Atzko: I am very interested in music composed by jazz musicians (instrumentalists). On our previous album Virgo with Tony and Angelo Verploegen, we featured music by Duke Ellington, Wayne Shorter, Steve Swallow, Charlie Haden and Pat Metheny. The songs that the Jazzmen write are not just beautiful songs but also experimenting through their compositions. They are trying to find something while liberating themselves freely. They don’t mention what it is, but through playing their songs, we gradually come to understand what it is. I like that process very much. And we, ourselves, can find our own unique perspective through playing their compositions. Thus there are a lot of possibilities in the music composed by jazzmen. I think this is also true for Tony’s original composition De Boot. Every time we play it, we see a new world.
As for the repertoire on our album Crescent, if it weren’t Tony as the bassist, and without his energetic bass sound, I would never come up with playing Coltrane’s songs as a duo.
“I’ve found you’ve got to look back at the old things and see them in a new light,” said John Coltrane and we think it’s really true!

Tony: Yes, it was Atzko’s idea to start with, to use the Coltrane compositions. I was a little hesitant, Coltrane is so known for his furious virtuosity, I found it intimidating that I had to play that on the bass. But then I heard the compositions she selected and heard the beauty of it and I realised that Coltrane is also about sound, about beauty and spirituality. More important than his virtuosity. Every time I hear him play for instance ‘My one and only love’ it gives me goosebumps. We decided to also include other music that has the same artistic and spiritual content. Coltrane’s album Crescent was the inspiration for our album, the goal was not to copy his music but to celebrate his compositions and spirit.

Jt: Why Coltrane for duo and under this difficult circumstances?

Atzko: Dutch newspaper Volkskrant described our album as “Saxless ode to John Coltrane.” It is true, but I had never thought that way. To me, it’s very simple. We musicians  just can’t resist playing beautiful melodies. “What if I played it on the piano? What would it sound like if Tony played it on the bass?” I thought. Throughout the process we were energized by Coltrane more and more.

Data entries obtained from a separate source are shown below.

-- ==== Sys2Proof/Machine/Jicen.lean ====
section
/-! DEFINITION. The Jicen ports (R404 to R428): port states, training and admission, lanes, slots, credit and replay, routing, the messages of bulk transfer and remote buoys, vote and time words. -/

namespace Sys2Proof.Machine

namespace Mod

/-! ## Ports and their registers (R405, R408, R427, R428, R436) -/

def laneStatus (m : Mod) (j l : Nat) : Nat := m.fld (JC_LANE j l) 0 3
def setLane (m : Mod) (j l st pos : Nat) : Mod := (m.setF (JC_LANE j l) 0 3 st).setF (JC_LANE j l) 8 6 pos
def lanesWith (m : Mod) (j st : Nat) : List Nat := (upto 40).filter (fun l => decide (m.laneStatus j l = st))
/-- JC_STATUS shows the spares that remain. -/
def showSpares (m : Mod) (j : Nat) : Mod := m.setF (JC_STATUS j) 8 4 (m.lanesWith j 1).length

/-- The lane map that the first training of a port sets: lanes 0 to 31 active in place, 32 to 39 spare (R406; log entry 20). A port whose map is set already, at most 32 lanes of it ACTIVE, keeps it. -/
def firstMap (m : Mod) (j : Nat) : Mod :=
  if (m.lanesWith j 0).length ≤ 32 then m
  else (upto 40).foldl (fun m l => if l < 32 then m.setLane j l 0 l else m.setLane j l 1 0) m

/-- The partition slot of a job tag in the key table of the link dies, with the key slot (R412). -/
def keySlotFor (m : Mod) (job : W16) : Option Nat :=
  (upto 16).find? (fun i => m.flag (JC_KEYSLOT i) 19 && m.flag (JC_KEYSLOT i) 20 && decide (m.fld (JC_KEYSLOT i) 0 16 = job.toNat))
def slotOfJob (m : Mod) (job : W16) : Option Nat := (m.keySlotFor job).map (fun i => m.fld (JC_KEYSLOT i) 16 3)

/-- The ring entry that a transfer token names is done with a status, unless it is done already. -/
def doneToken (m : Mod) (r : Nat) (token : W16) (f : RingEntry → RingEntry) : Mod :=
  m.setRing r { m.ringOf r with prog := (m.ringOf r).prog.map (fun e => if e.token = token ∧ e.done = false then f e else e) }

/-- The frames that a port has sent and that are not acknowledged are discarded: their entries complete with 0x0C26 (R408). -/
def dropFrames (m : Mod) (j : Nat) : Mod :=
  let l := (m.port j).replay
  let slots := (l.map (fun x => match x.ring with | some r => m.slotOfRing r | none => m.slotOfJob x.frame.job)).eraseDups
  let m := m.setPort j { m.port j with replay := [] }
  let m := l.foldl (fun m x => match x.ring with
    | some r => m.doneToken r x.frame.token (fun e => { e with done := true, status := 0x0C26 })
    | none => m) m
  slots.foldl (fun m s => m.raisePortIn j 0x0C26 s) m

/-! ## Routing (R414) -/

/-- The port of the next hop toward a module, and whether the hop crosses the dateline of its dimension. -/
def routeTo (m : Mod) (dst : Nat) : Option (Nat × Bool) :=
  match (upto 3).find? (fun x => decide (dst / 16 ^ x % 16 ≠ m.coord x)) with
  | none => none
  | some x =>
    let d := m.dimSize x
    let plus := (dst / 16 ^ x % 16 + d - m.coord x) % d
    let p := 2 * x + 1
    let n := 2 * x
    let want := if 2 * plus ≤ d then p else n
    let other := if want = p then n else p
    let go := fun (j : Nat) => (j, decide ((if j % 2 = 1 then d - 1 else 0) = m.coord x))
    if m.portActive want then some (go want) else if m.portActive other then some (go other) else none

/-- Puts a frame on its next hop: VC 0 in a new dimension, VC 1 once over the dateline.  False when neither way is open. -/
def forward (m : Mod) (x : SentFrame) : Bool × Mod :=
  match m.routeTo x.frame.dst.toNat with
  | none => (false, m)
  | some (j, cross) =>
    let same := match x.inPort with | some i => decide (i / 2 = j / 2) | none => false
    let f := { x.frame with vc := cross || (same && x.inVc) }
    (true, m.setPort j { m.port j with outq := (m.port j).outq ++ [{ x with frame := f }] })

/-- An ACK block (R413): the last good sequence, NAK, one credit of a class returned. -/
def sendAck (m : Mod) (j : Nat) (nak : Bool) (credit : Option Nat) : Mod :=
  let last := (m.port j).rxSeq - 1
  m.sendCtrl j 6 (bytesOf 2 last.toNat ++ bytesOf 1 (if nak then 1 else 0) ++ bytesOf 1 0 ++
    (upto 4).flatMap (fun c => bytesOf 2 (if credit = some c then 1 else 0)))
/-- The class index of a frame's credit: REQ0, REQ1, RSP0, RSP1. -/
def classCredit (rsp vc : Bool) : Nat := (if rsp then 2 else 0) + (if vc then 1 else 0)
def creditOf (f : Frame) : Nat := classCredit f.rsp f.vc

Tony: For us the music of Coltrane, especially that album Crescent has a soothing and healing effect on us. Maybe this is the most important effect on music on human beings. That we feel connected again to the source of life through music. That is why, for me, it is both happy and sad at the same time. You feel happy to connect to this source but you also realise how much you missed it. Like missing a relative or a good friend. So tears of joy and tears of longing.

JT: The composition (construction) is quite well-organized in each tune. Did you guys discuss about the arrangement prior to the recording?

Tony: We rehearsed quite a lot prior to the recordings. To make simplicity sound natural and always interesting you need to take care of many details. But at the same time we are improvising musicians so we mostly needed to organise a structure that gives us freedom to express ourselves in the moment. Many of the songs we recorded went quite differently than planned. I feel very happy about this. It felt like we made the music in the moment, and that we had created a safe and warm environment for it where we were able to be free.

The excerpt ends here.